»»

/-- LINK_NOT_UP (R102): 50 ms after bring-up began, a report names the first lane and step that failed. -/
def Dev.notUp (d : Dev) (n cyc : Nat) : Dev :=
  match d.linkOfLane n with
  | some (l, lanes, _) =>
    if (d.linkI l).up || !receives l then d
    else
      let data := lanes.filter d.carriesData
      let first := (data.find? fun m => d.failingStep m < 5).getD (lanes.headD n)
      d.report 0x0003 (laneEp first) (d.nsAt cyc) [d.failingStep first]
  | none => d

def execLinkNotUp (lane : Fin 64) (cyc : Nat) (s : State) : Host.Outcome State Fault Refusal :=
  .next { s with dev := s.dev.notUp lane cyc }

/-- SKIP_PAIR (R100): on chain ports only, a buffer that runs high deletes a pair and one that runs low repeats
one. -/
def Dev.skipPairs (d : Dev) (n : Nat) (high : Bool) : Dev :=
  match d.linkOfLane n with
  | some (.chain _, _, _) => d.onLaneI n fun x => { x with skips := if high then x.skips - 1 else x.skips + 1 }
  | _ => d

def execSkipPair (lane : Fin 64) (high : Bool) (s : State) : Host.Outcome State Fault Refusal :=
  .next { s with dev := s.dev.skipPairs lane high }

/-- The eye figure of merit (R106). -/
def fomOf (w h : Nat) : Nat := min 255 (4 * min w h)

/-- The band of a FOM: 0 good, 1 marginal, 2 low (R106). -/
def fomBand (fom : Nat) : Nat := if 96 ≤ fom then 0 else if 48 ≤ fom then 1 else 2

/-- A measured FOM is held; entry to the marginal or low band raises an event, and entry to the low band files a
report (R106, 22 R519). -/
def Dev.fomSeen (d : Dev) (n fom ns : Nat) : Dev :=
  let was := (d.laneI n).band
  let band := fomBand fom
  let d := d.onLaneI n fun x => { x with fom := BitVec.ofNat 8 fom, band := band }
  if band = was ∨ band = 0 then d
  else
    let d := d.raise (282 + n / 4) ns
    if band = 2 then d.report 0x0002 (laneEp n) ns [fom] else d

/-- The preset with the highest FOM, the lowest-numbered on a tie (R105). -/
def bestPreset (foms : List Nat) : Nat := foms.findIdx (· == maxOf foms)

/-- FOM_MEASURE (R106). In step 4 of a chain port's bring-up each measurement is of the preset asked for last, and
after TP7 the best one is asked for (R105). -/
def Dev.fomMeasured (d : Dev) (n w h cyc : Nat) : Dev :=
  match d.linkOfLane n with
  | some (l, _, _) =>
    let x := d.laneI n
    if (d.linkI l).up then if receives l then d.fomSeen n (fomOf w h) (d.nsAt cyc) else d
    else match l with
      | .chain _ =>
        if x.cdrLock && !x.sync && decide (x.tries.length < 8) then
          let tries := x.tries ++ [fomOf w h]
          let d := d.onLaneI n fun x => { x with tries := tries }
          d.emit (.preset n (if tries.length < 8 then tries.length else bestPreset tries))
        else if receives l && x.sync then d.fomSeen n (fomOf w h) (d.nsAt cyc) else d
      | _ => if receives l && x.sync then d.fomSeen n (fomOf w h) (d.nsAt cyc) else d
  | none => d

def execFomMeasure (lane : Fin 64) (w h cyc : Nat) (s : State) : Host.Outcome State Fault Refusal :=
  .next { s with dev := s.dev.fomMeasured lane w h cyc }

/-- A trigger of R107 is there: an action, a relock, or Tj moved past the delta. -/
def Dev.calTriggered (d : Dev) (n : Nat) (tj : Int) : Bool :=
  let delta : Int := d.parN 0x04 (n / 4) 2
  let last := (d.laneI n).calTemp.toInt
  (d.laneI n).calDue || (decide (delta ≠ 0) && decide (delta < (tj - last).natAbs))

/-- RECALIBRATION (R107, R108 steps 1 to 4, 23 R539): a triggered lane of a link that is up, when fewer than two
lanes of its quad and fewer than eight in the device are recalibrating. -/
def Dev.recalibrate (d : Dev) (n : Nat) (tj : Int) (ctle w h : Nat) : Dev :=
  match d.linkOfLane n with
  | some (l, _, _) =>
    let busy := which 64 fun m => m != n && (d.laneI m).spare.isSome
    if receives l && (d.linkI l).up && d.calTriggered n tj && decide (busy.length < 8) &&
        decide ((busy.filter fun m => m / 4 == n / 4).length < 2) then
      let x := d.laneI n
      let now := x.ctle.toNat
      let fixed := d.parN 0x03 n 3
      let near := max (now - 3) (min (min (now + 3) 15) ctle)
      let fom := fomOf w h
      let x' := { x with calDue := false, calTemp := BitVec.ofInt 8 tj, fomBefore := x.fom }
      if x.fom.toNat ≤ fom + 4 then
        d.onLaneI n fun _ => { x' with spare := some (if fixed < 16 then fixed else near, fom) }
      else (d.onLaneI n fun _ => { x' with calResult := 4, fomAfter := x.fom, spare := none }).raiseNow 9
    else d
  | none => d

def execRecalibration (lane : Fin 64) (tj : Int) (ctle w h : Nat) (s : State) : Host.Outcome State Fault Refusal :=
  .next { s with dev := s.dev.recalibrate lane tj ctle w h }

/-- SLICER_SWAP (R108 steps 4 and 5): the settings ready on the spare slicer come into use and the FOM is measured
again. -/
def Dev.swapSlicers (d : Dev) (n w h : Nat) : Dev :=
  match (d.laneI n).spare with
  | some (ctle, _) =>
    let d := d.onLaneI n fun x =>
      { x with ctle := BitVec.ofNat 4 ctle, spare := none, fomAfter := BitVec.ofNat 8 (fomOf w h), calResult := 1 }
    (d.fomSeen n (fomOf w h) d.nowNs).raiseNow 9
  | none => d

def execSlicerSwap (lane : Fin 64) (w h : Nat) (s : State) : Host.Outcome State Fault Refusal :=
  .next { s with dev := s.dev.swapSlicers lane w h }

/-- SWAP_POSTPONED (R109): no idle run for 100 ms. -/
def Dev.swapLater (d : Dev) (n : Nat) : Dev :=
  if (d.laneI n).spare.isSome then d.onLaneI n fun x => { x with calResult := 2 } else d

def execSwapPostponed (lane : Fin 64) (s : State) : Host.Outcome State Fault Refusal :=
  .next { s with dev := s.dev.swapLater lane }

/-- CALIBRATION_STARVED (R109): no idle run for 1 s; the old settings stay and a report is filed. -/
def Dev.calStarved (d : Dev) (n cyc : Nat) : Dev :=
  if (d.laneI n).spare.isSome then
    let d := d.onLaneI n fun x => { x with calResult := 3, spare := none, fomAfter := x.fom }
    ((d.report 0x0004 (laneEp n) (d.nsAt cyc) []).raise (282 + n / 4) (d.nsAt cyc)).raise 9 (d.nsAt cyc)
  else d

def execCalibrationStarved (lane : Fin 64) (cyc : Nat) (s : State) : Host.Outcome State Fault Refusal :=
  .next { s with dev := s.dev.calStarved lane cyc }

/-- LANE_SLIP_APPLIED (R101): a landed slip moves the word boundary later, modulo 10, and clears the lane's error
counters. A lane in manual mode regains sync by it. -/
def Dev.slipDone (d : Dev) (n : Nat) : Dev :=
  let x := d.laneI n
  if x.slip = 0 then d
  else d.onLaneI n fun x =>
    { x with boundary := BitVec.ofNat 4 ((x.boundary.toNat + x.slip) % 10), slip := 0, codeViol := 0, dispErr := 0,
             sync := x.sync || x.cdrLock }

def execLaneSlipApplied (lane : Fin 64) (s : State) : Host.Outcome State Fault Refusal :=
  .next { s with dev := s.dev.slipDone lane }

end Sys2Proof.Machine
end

««

▸ **Work required**
So that nothing is lost, write out each record exactly as it appears above.

▸ **Response to this exercise**
/-- LINK_NOT_UP (R102): 50 ms after bring-up began, a report names the first lane and step that failed. -/
def Dev.notUp (d : Dev) (n cyc : Nat) : Dev :=
  match d.linkOfLane n with
  | some (l, lanes, _) =>
    if (d.linkI l).up || !receives l then d
    else
      let data := lanes.filter d.carriesData
      let first := (data.find? fun m => d.failingStep m < 5).getD (lanes.headD n)
      d.report 0x0003 (laneEp first) (d.nsAt cyc) [d.failingStep first]
  | none => d

def execLinkNotUp (lane : Fin 64) (cyc : Nat) (s : State) : Host.Outcome State Fault Refusal :=
  .next { s with dev := s.dev.notUp lane cyc }

/-- SKIP_PAIR (R100): on chain ports only, a buffer that runs high deletes a pair and one that runs low repeats
one. -/
def Dev.skipPairs (d : Dev) (n : Nat) (high : Bool) : Dev :=
  match d.linkOfLane n with
  | some (.chain _, _, _) => d.onLaneI n fun x => { x with skips := if high then x.skips - 1 else x.skips + 1 }
  | _ => d

def execSkipPair (lane : Fin 64) (high : Bool) (s : State) : Host.Outcome State Fault Refusal :=
  .next { s with dev := s.dev.skipPairs lane high }

/-- The eye figure of merit (R106). -/
def fomOf (w h : Nat) : Nat := min 255 (4 * min w h)

/-- The band of a FOM: 0 good, 1 marginal, 2 low (R106). -/
def fomBand (fom : Nat) : Nat := if 96 ≤ fom then 0 else if 48 ≤ fom then 1 else 2

/-- A measured FOM is held; entry to the marginal or low band raises an event, and entry to the low band files a
report (R106, 22 R519). -/
def Dev.fomSeen (d : Dev) (n fom ns : Nat) : Dev :=
  let was := (d.laneI n).band
  let band := fomBand fom
  let d := d.onLaneI n fun x => { x with fom := BitVec.ofNat 8 fom, band := band }
  if band = was ∨ band = 0 then d
  else
    let d := d.raise (282 + n / 4) ns
    if band = 2 then d.report 0x0002 (laneEp n) ns [fom] else d

/-- The preset with the highest FOM, the lowest-numbered on a tie (R105). -/
def bestPreset (foms : List Nat) : Nat := foms.findIdx (· == maxOf foms)

/-- FOM_MEASURE (R106). In step 4 of a chain port's bring-up each measurement is of the preset asked for last, and
after TP7 the best one is asked for (R105). -/
def Dev.fomMeasured (d : Dev) (n w h cyc : Nat) : Dev :=
  match d.linkOfLane n with
  | some (l, _, _) =>
    let x := d.laneI n
    if (d.linkI l).up then if receives l then d.fomSeen n (fomOf w h) (d.nsAt cyc) else d
    else match l with
      | .chain _ =>
        if x.cdrLock && !x.sync && decide (x.tries.length < 8) then
          let tries := x.tries ++ [fomOf w h]
          let d := d.onLaneI n fun x => { x with tries := tries }
          d.emit (.preset n (if tries.length < 8 then tries.length else bestPreset tries))
        else if receives l && x.sync then d.fomSeen n (fomOf w h) (d.nsAt cyc) else d
      | _ => if receives l && x.sync then d.fomSeen n (fomOf w h) (d.nsAt cyc) else d
  | none => d

def execFomMeasure (lane : Fin 64) (w h cyc : Nat) (s : State) : Host.Outcome State Fault Refusal :=
  .next { s with dev := s.dev.fomMeasured lane w h cyc }

/-- A trigger of R107 is there: an action, a relock, or Tj moved past the delta. -/
def Dev.calTriggered (d : Dev) (n : Nat) (tj : Int) : Bool :=
  let delta : Int := d.parN 0x04 (n / 4) 2
  let last := (d.laneI n).calTemp.toInt
  (d.laneI n).calDue || (decide (delta ≠ 0) && decide (delta < (tj - last).natAbs))

/-- RECALIBRATION (R107, R108 steps 1 to 4, 23 R539): a triggered lane of a link that is up, when fewer than two
lanes of its quad and fewer than eight in the device are recalibrating. -/
def Dev.recalibrate (d : Dev) (n : Nat) (tj : Int) (ctle w h : Nat) : Dev :=
  match d.linkOfLane n with
  | some (l, _, _) =>
    let busy := which 64 fun m => m != n && (d.laneI m).spare.isSome
    if receives l && (d.linkI l).up && d.calTriggered n tj && decide (busy.length < 8) &&
        decide ((busy.filter fun m => m / 4 == n / 4).length < 2) then
      let x := d.laneI n
      let now := x.ctle.toNat
      let fixed := d.parN 0x03 n 3
      let near := max (now - 3) (min (min (now + 3) 15) ctle)
      let fom := fomOf w h
      let x' := { x with calDue := false, calTemp := BitVec.ofInt 8 tj, fomBefore := x.fom }
      if x.fom.toNat ≤ fom + 4 then
        d.onLaneI n fun _ => { x' with spare := some (if fixed < 16 then fixed else near, fom) }
      else (d.onLaneI n fun _ => { x' with calResult := 4, fomAfter := x.fom, spare := none }).raiseNow 9
    else d
  | none => d

def execRecalibration (lane : Fin 64) (tj : Int) (ctle w h : Nat) (s : State) : Host.Outcome State Fault Refusal :=
  .next { s with dev := s.dev.recalibrate lane tj ctle w h }

/-- SLICER_SWAP (R108 steps 4 and 5): the settings ready on the spare slicer come into use and the FOM is measured
again. -/
def Dev.swapSlicers (d : Dev) (n w h : Nat) : Dev :=
  match (d.laneI n).spare with
  | some (ctle, _) =>
    let d := d.onLaneI n fun x =>
      { x with ctle := BitVec.ofNat 4 ctle, spare := none, fomAfter := BitVec.ofNat 8 (fomOf w h), calResult := 1 }
    (d.fomSeen n (fomOf w h) d.nowNs).raiseNow 9
  | none => d

def execSlicerSwap (lane : Fin 64) (w h : Nat) (s : State) : Host.Outcome State Fault Refusal :=
  .next { s with dev := s.dev.swapSlicers lane w h }

/-- SWAP_POSTPONED (R109): no idle run for 100 ms. -/
def Dev.swapLater (d : Dev) (n : Nat) : Dev :=
  if (d.laneI n).spare.isSome then d.onLaneI n fun x => { x with calResult := 2 } else d

def execSwapPostponed (lane : Fin 64) (s : State) : Host.Outcome State Fault Refusal :=
  .next { s with dev := s.dev.swapLater lane }

/-- CALIBRATION_STARVED (R109): no idle run for 1 s; the old settings stay and a report is filed. -/
def Dev.calStarved (d : Dev) (n cyc : Nat) : Dev :=
  if (d.laneI n).spare.isSome then
    let d := d.onLaneI n fun x => { x with calResult := 3, spare := none, fomAfter := x.fom }
    ((d.report 0x0004 (laneEp n) (d.nsAt cyc) []).raise (282 + n / 4) (d.nsAt cyc)).raise 9 (d.nsAt cyc)
  else d

def execCalibrationStarved (lane : Fin 64) (cyc : Nat) (s : State) : Host.Outcome State Fault Refusal :=
  .next { s with dev := s.dev.calStarved lane cyc }

/-- LANE_SLIP_APPLIED (R101): a landed slip moves the word boundary later, modulo 10, and clears the lane's error
counters. A lane in manual mode regains sync by it. -/
def Dev.slipDone (d : Dev) (n : Nat) : Dev :=
  let x := d.laneI n
  if x.slip = 0 then d
  else d.onLaneI n fun x =>
    { x with boundary := BitVec.ofNat 4 ((x.boundary.toNat + x.slip) % 10), slip := 0, codeViol := 0, dispErr := 0,
             sync := x.sync || x.cdrLock }

def execLaneSlipApplied (lane : Fin 64) (s : State) : Host.Outcome State Fault Refusal :=
  .next { s with dev := s.dev.slipDone lane }

end Sys2Proof.Machine
end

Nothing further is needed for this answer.